Yesterday FX markets were taking a breather after the relative drama of month end. Most majors clung close to opening levels for most of the session. The main exception was sterling, which continued to push higher, helped by stronger than expected manufacturing PMI data. Cable has now climbed higher for four consecutive sessions and RSI indicators are strongest since early May, suggesting greater risk of some corrective activity in the near-term.
Today is likely to be a day of holding back ahead of tomorrow’s key events, principally the US employment report (a day earlier ahead of Independence Day) together with the ECB meeting. The latter is going to be more about any change in tone at the press conference, especially with respect to the single currency. Against the dollar it has reversed pretty much all of the depreciation seen since the June meeting, althouth it remains weaker vs. all other majors, includig sterling, the Swiss franc and yen, so it is more a dollar story rather than a euro one.
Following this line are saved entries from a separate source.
/-- Rows 220 to 239 of the register table. -/
def regTable11 : List RegSpec :=
  [ ⟨0x1009020, 4, 1, 0x0, 0, 0, 0, 0, [⟨.ro, 31, 0, 0⟩]⟩
  , ⟨0x1009024, 4, 1, 0x0, 0, 0, 0, 0, [⟨.ro, 31, 0, 0⟩]⟩
  , ⟨0x1009028, 4, 1, 0x0, 0, 0, 0, 0, [⟨.ro, 31, 0, 0⟩]⟩
  , ⟨0x100902c, 4, 1, 0x0, 0, 0, 0, 0, [⟨.ro, 31, 0, 0⟩]⟩
  , ⟨0x1009030, 4, 1, 0x0, 0, 0, 0, 0, [⟨.ro, 31, 0, 0⟩]⟩
  , ⟨0x1009034, 4, 1, 0x0, 0, 0, 0, 0, [⟨.ro, 31, 0, 0⟩]⟩
  , ⟨0x1009038, 4, 1, 0x0, 0, 0, 0, 0, [⟨.ro, 31, 0, 0⟩]⟩
  , ⟨0x100903c, 4, 1, 0x0, 0, 0, 0, 0, [⟨.ro, 31, 0, 0⟩]⟩
  , ⟨0x1009040, 4, 1, 0x0, 0, 0, 0, 0, [⟨.ro, 31, 0, 0⟩]⟩
  , ⟨0x1009044, 4, 1, 0x0, 0, 0, 0, 0, [⟨.w1c, 0, 0, 0⟩, ⟨.w1c, 1, 1, 0⟩, ⟨.w1c, 2, 2, 0⟩, ⟨.w1c, 3, 3, 0⟩, ⟨.w1c, 4, 4, 0⟩, ⟨.w1c, 5, 5, 0⟩]⟩
  , ⟨0x1009048, 4, 1, 0x0, 0, 0, 0, 0, [⟨.wo, 0, 0, 0⟩]⟩
  , ⟨0x2030000, 4, 1, 0x0, 0, 0, 0, 0, [⟨.rwl, 0, 0, 1⟩, ⟨.rw, 1, 1, 1⟩, ⟨.rw, 31, 16, 500⟩]⟩
  , ⟨0x2030004, 4, 1, 0x0, 0, 0, 0, 0, [⟨.ro, 2, 0, 0⟩, ⟨.ro, 13, 8, 0⟩, ⟨.ro, 23, 16, 0⟩, ⟨.ro, 24, 24, 0⟩]⟩
  , ⟨0x2030008, 4, 1, 0x0, 0, 0, 0, 0, [⟨.ro, 31, 0, 0⟩]⟩
  , ⟨0x203000c, 4, 1, 0x0, 0, 0, 0, 0, [⟨.ro, 31, 0, 0⟩]⟩
  , ⟨0x2030010, 4, 1, 0x0, 0, 0, 0, 0, [⟨.ro, 31, 0, 0⟩]⟩
  , ⟨0x2030014, 4, 1, 0x0, 0, 0, 0, 0, [⟨.ro, 31, 0, 0⟩]⟩
  , ⟨0x2030018, 4, 1, 0x0, 0, 0, 0, 0, [⟨.ro, 31, 0, 0⟩]⟩
  , ⟨0x203001c, 4, 1, 0x0, 0, 0, 0, 0, [⟨.ro, 31, 0, 0⟩]⟩
  , ⟨0x2030020, 4, 1, 0x0, 0, 0, 0, 0, [⟨.ro, 31, 0, 0⟩]⟩ ]

/-- Rows 240 to 259 of the register table. -/
def regTable12 : List RegSpec :=
  [ ⟨0x2030024, 4, 1, 0x0, 0, 0, 0, 0, [⟨.w1c, 0, 0, 0⟩, ⟨.w1c, 1, 1, 0⟩]⟩
  , ⟨0x2030028, 4, 1, 0x0, 0, 0, 0, 0, [⟨.wo, 0, 0, 0⟩]⟩
  , ⟨0x200000, 1, 1, 0x0, 0, 0, 0, 0, [⟨.wo, 4, 0, 0⟩, ⟨.wo, 10, 8, 0⟩]⟩
  , ⟨0x200004, 1, 1, 0x0, 0, 0, 0, 0, [⟨.ro, 0, 0, 0⟩, ⟨.w1c, 1, 1, 0⟩, ⟨.ro, 7, 4, 0⟩]⟩
  , ⟨0x200008, 1, 1, 0x0, 0, 0, 0, 0, [⟨.ro, 31, 0, 0⟩]⟩
  , ⟨0x20000c, 1, 1, 0x0, 0, 0, 0, 0, [⟨.ro, 31, 0, 0⟩]⟩
  , ⟨0x200010, 1, 1, 0x0, 0, 0, 0, 0, [⟨.ro, 4, 0, 0⟩, ⟨.ro, 8, 8, 0⟩]⟩
  , ⟨0x200014, 1, 1, 0x0, 0, 0, 0, 0, [⟨.w1c, 0, 0, 0⟩, ⟨.w1c, 1, 1, 0⟩, ⟨.w1c, 2, 2, 0⟩]⟩
  , ⟨0x200018, 1, 1, 0x0, 0, 0, 0, 0, [⟨.rw, 15, 0, 0⟩]⟩
  , ⟨0x20001c, 1, 1, 0x0, 0, 0, 0, 0, [⟨.rw, 31, 0, 0⟩]⟩
  , ⟨0x200020, 1, 1, 0x0, 0, 0, 0, 0, [⟨.rw, 31, 0, 0⟩]⟩
  , ⟨0x200040, 1, 1, 0x0, 4, 4, 0, 0, [⟨.rwl, 19, 0, 0⟩]⟩
  , ⟨0x200050, 1, 1, 0x0, 4, 4, 0, 0, [⟨.rwl, 19, 0, 0⟩]⟩
  , ⟨0x201000, 1, 1, 0x0, 64, 32, 0, 0, [⟨.rwl, 0, 0, 0⟩, ⟨.rwl, 1, 1, 0⟩, ⟨.rwl, 3, 2, 2⟩, ⟨.rwl, 14, 8, 16⟩]⟩
  , ⟨0x201004, 1, 1, 0x0, 64, 32, 0, 0, [⟨.rwl, 15, 0, 1⟩]⟩
  , ⟨0x201008, 1, 1, 0x0, 64, 32, 0, 0, [⟨.rwl, 15, 0, 0⟩]⟩
  , ⟨0x20100c, 1, 1, 0x0, 64, 32, 0, 0, [⟨.rwl, 7, 0, 0⟩, ⟨.rwl, 11, 8, 0⟩, ⟨.rwl, 15, 12, 0⟩, ⟨.rwl, 23, 16, 0⟩, ⟨.rwl, 27, 24, 0⟩]⟩
  , ⟨0x201010, 1, 1, 0x0, 64, 32, 0, 0, [⟨.rwl, 15, 0, 0⟩]⟩
  , ⟨0x201014, 1, 1, 0x0, 64, 32, 0, 0, [⟨.rwl, 16, 0, 0⟩]⟩
  , ⟨0x201018, 1, 1, 0x0, 64, 32, 0, 0, [⟨.ro, 2, 0, 0⟩, ⟨.ro, 14, 8, 0⟩, ⟨.ro, 16, 16, 0⟩, ⟨.ro, 17, 17, 0⟩]⟩ ]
The other point of note overnight has been the weaker trade data seen in Australia, with the headline deficit the widest since late 2012. The Aussie was pushed down half a cent to 0.9450, but has since stabilisehd and partially recovered. It’s notable that commodity currencie have done well over the past month, with the CAD also pushing levels last seen early January, but as with sterling is starting to look stretched from a technical perspective. Note that Fed Chair Yellen speaks later today at 15:00 GMT.